有的人棍棒耍的厉害,再武起大刀来,多少就失了灵活。
青方原先使的是什么武器呢?
她想起那一晚,青方把引着她一只手,教了她好些梅花匕的新鲜招式,谈笑间,还把那只异兽耍了一回。
这青方,看来并非是徒有虚名的。
泥舞的茶过三巡,眼见着赤鹤杯子里还最初的那一口热茶早已凉透了,忍不住伸手在她面前晃晃,疑道:“发什么呆。”
南杪摇摇头回过神来,见泥舞眼神落在自己面前的茶杯上,才端起来徐徐饮尽。
茶是好茶,凉了也是好喝的。
“这梅花匕未必真的开出花来了?值得你细细看那么久。”泥舞又替她斟了一杯,边笑着兀自站起身来,嘱咐道:“莫歇的太晚,也别到处乱跑了。”
同旁人的反应不一样,泥舞和钟煜到底是她自家人,听闻她与双响湾的异兽有一战之,这头一遭的反应却是担忧她的安全。
没有出事,便是大吉。
院内一时只剩下她一人,玉蟾悬在灰云之后,模模糊糊的看不真切。夜风趁机蹿进她肩颈,南杪缩了缩肩膀,收了梅花匕打算这就回屋去了。
抬脚没走两步,就听得院门口一深一浅的踏步声循循而近。
难道又是青方来了?
思及此,南杪顿住身形往月牙门处张望着,听这一深一浅的调调,好像还是喝醉了?
乖乖,喝醉的青方?为了望歌而醉的青方?为了情事而酗酒的上神?
看来今夜,又得有好一通劝解了。
南杪已在肚内预备下了满腹的宽怀俗语,还打算以她自身为例将这些安慰人的话串连起来好好开导开导青方——
你看,我虽说是你的后辈,可在这情之一字上,我不是比你想得开么?
然就在她端好了身架准备往月牙门迎过去的时候,扑眼而来的,却不是青方。
“小,小姑娘。

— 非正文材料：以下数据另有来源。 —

-- ==== Sys2Proof/Safety.lean ====
section
/-! DEFINITION. The terms claims are stated in: the bytes a view covers (R53), the host's duties on the buffers of a command
(R59, R60) written as conditions on those bytes, the sequence of dither values of a context (R154), what a RUN or ZERO leaves
unchanged (R152, R267), and the invariant that every step keeps. -/

namespace Sys2Proof.Machine

/-- The address is a byte of one of the first `count` elements of a view (R53). -/
def InView (f : Format) (base stride count a : Nat) : Prop :=
  ∃ i < count, ∃ j < elemSize f, a = elemAddr base stride (elemSize f) i + j

/-- The address lies in memory the host has allocated (R60). -/
def Allocated (s : State) (a : Nat) : Prop := ∃ r ∈ s.alloc, r.base ≤ a ∧ a < r.base + r.size

/-- A byte that a RUN into format f writes: A0 is the address, A1 the stride, A4 the count (R78). -/
def InDestination (s : State) (f : Format) (a : Nat) : Prop := InView f s.a0.toNat s.a1.toNat s.a4.toNat a

/-- A byte that a RUN from format f reads: A2 is the address, A3 the stride, A4 the count (R78). -/
def InSource (s : State) (f : Format) (a : Nat) : Prop := InView f s.a2.toNat s.a3.toNat s.a4.toNat a

/-- A byte that a ZERO of format f writes: A0 is the address, A1 the stride, A2 the count (R78). -/
def InZeroed (s : State) (f : Format) (a : Nat) : Prop := InView f s.a0.toNat s.a1.toNat s.a2.toNat a

/-- The host's duties on one view (R59, R60): an aligned base, every byte below 2^ADDR_BITS, every byte allocated. -/
structure GoodView (s : State) (f : Format) (base stride count : Nat) : Prop where
  aligned   : base % baseAlign f = 0
  inSpace   : ∀ a, InView f base stride count a → a < spaceSize s.params
  allocated : ∀ a, InView f base stride count a → Allocated s a

/-- The host's duties on the buffers of a RUN (R59, R60). -/
structure RunContract (s : State) (src dst : Format) : Prop where
  destination : GoodView s dst s.a0.toNat s.a1.toNat s.a4.toNat
  source      : GoodView s src s.a2.toNat s.a3.toNat s.a4.toNat
  disjoint    : ∀ a, InDestination s dst a → ¬ InSource s src a

/-- A RUN from `src` to `dst` finds operands it can work with: strides of at least 1 (R150) and good buffers; with count 0
there is no buffer (R157, log 7). -/
structure RunReady (s : State) (src dst : Format) : Prop where
  dstStride : s.a1 ≠ 0
  srcStride : s.a3 ≠ 0
  buffers   : s.a4.toNat = 0 ∨ RunContract s src dst

/-- A ZERO finds operands it can work with (R267). -/
structure ZeroReady (s : State) (f : Format) : Prop where
  stride : s.a1 ≠ 0
  buffer : s.a2.toNat = 0 ∨ GoodView s f s.a0.toNat s.a1.toNat s.a2.toNat

/-- The address of source element i of a RUN (R53, R78). -/
def srcAddr (s : State) (f : Format) (i : Nat) : Nat := elemAddr s.a2.toNat s.a3.toNat (elemSize f) i

/-- The address of destination element i of a RUN or a ZERO (R53, R78). -/
def dstAddr (s : State) (f : Format) (i : Nat) : Nat := elemAddr s.a0.toNat s.a1.toNat (elemSize f) i

/-- The element of format f at an address. -/
def elemAt (s : State) (f : Format) (a : Nat) : Word := loadElem s.params.bigEndian s.mem f a

/-- A context after n dither steps (R154). -/
def ctxAfter (c : DitherCtx) : Nat → DitherCtx
  | 0 => c
  | n + 1 => (ditherStep (ctxAfter c n)).2

/-- The dither value that a context yields after n steps: sample n of a dithering RUN takes it (R154). -/
def ditherValue (c : DitherCtx) (n : Nat) : Int := (ditherStep (ctxAfter c n)).1

/-- The registers that RUN, ZERO and the dither commands leave alone, with the parameters, the allocation and the host's
pending actions. -/
structure SameRegisters (s t : State) : Prop where
  params : t.params = s.params
  w      : t.w = s.w
  a0     : t.a0 = s.a0
  a1     : t.a1 = s.a1
  a2     : t.a2 = s.a2
  a3     : t.a3 = s.a3
  a4     : t.a4 = s.a4
  ctrl   : t.ctrl = s.ctrl
  alloc  : t.alloc = s.alloc
  host   : t.host = s.host

/-- No RESULT register changes. -/
structure SameResults (s t : State) : Prop where
  result0 : t.result0 = s.result0
  result1 : t.result1 = s.result1
  result2 : t.result2 = s.result2
  result3 : t.result3 = s.result3

/-- All the side effects a RUN may have besides the destination elements (R152): STATUS is OK; a dithering RUN on context k
steps it once per sample, a plain one touches no context; every byte outside the destination elements reads as before. -/
structure RunFrame (s t : State) (dst : Format) (dither : Bool) (k : Nat) : Prop where
  status    : t.status = codeWord .ok
  registers : SameRegisters s t
  results   : SameResults s t
  contexts  : t.ds = if dither then s.ds.set k (ctxAfter (contextAt s k) s.a4.toNat) else s.ds
  memory    : ∀ a, ¬ InDestination s dst a → readByte t.mem a = readByte s.mem a

/-- All the side effects of a ZERO besides the destination elements (R267). -/
structure ZeroFrame (s t : State) (f : Format) : Prop where
  status    : t.status = codeWord .ok
  registers : SameRegisters s t
  results   : SameResults s t
  contexts  : t.ds = s.ds
  memory    : ∀ a, ¬ InZeroed s f a → readByte t.mem a = readByte s.mem a

/-- Every destination element of a RUN is the given function of its source element and its dither value. -/
def ElementsAre (s t : State) (src dst : Format) (k : Nat) (g : Word → Int → Word) : Prop :=
  ∀ i < s.a4.toNat,
    elemAt t dst (dstAddr s dst i) = g (elemAt s src (srcAddr s src i)) (ditherValue (contextAt s k) i)

/-- A PREV in the range of R104. -/
abbrev PrevInRange (p : Word) : Prop := -16384 ≤ p.toInt ∧ p.toInt ≤ 16382

/-- A register of ADDR_BITS bits holds a number below 2^ADDR_BITS (R22, R28). -/
abbrev FitsAddr (p : Config.Params) (a : Addr) : Prop := a.toNat < spaceSize p

/-- The invariant: memory is in canonical form and inside the address space (R50); the address registers fit ADDR_BITS bits
(R22, R28); CTRL[31:1] is 0 (R23); STATUS is one of the five codes (R24, R300); there are 1 to 256 contexts (R6); PREV_INIT
and every PREV lie in the range of R104. -/
structure StateInv (s : State) : Prop where
  memory    : Memory.wf s.mem
  inSpace   : ∀ c ∈ s.mem, c.1 < spaceSize s.params
  a0        : FitsAddr s.params s.a0
  a1        : FitsAddr s.params s.a1
  a2        : FitsAddr s.params s.a2
  a3        : FitsAddr s.params s.a3
  a4        : FitsAddr s.params s.a4
  workSp    : FitsAddr s.params s.work.sp
  workDp    : FitsAddr s.params s.work.dp
  workN     : FitsAddr s.params s.work.n
  ctrl      : s.ctrl &&& 0xFFFFFFFE = 0
  status    : s.status.toNat ≤ 4
  contexts  : 1 ≤ s.ds.length ∧ s.ds.length ≤ 256
  prevInit  : PrevInRange s.params.prevInit
  prevs     : ∀ c ∈ s.ds, PrevInRange c.prev

end Sys2Proof.Machine
end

”一根醉醺醺的手指晃悠悠朝南杪指过来,南杪回头望望,这院内就她一人,看来这声小姑娘,叫的是她不错了。
“你……”
“过,过来!扶我,扶……”那人踉跄两步,眼见着就要往旁边摔下去,南杪呼了一声,忙奔过去搀住他。而那人倒也不客气,半边身子全倚靠在南杪身上,好像靠的还还挺舒坦。
说来这人身材实在是比骥云还结实了许多。南杪自然是支撑不住,着急扯着嗓子冲泥舞的屋子喊了两声,让他出来帮忙。
泥舞动作慢,南杪只能先跌跌撞撞的扶着他往石凳旁边靠,边挪边问道:“你是哪个院子的公子哥?这让我往哪扶你啊!?”
眼见着离石凳已经不远了,偏偏那人不着边不着际的冲了南杪哭喊了一句:
“我是你夫君!你该扶我回房!”
“砰——!!”
夫君、回房四字催得南杪手上一滑,错愕间直截松开了那人。而醉汉无力,竟生生撞在了石凳上,闷哼了一声便晕了过去。
听这声响,砸的还不清。
而泥舞也终于姗姗来迟,外衫套了一半便被眼前的一幕愣住了眼,望了望地上躺着的醉汉,又望望南杪。
“这……谁啊?”好在他也是跟着钟煜见过些场面的山精,没多时就反应过来,匆匆将外衫套好紧步到南杪身畔。见她摇摇头说不晓得,不认识,才蹲下身去试图将醉汉的面貌瞧个仔细。
“大公子!”
“大公子!!”
“大公……子??!!”
没等泥舞再站起身来,南杪就听到一阵吵吵杂杂的喧闹声冲进了月牙门。随即五六个短衣武仆将那醉汉团团围住,唤了半天不见反应,才又站起来横眉朝着南杪斥道:“你们把大公子怎么了??!”
泥舞拦在南杪身前,冷声道:“一个醉汉半夜带着这么多武夫来叨扰姑娘家。原来这便是你们燃音谷的作风。”
“你!”那些武仆显然被泥舞一席话羞得不清,纷纷踏前一步作势欲攻。
而未待双方再有下一步举动,自月牙门处嗖嗖弹进几道光点既快而准的落在一干武仆身上,光点应声化散为薄薄的光圈竟是将几人紧紧锢住。
南杪原先调皮的狠了,也被这光点收拾过。
“我就去和青方上神喝个酒的功夫,你们这是要掀家呀?”钟煜皱着个眉头踱进来,瞧了瞧地上躺着的那位,又瞧了瞧那群被光点缚住的武仆。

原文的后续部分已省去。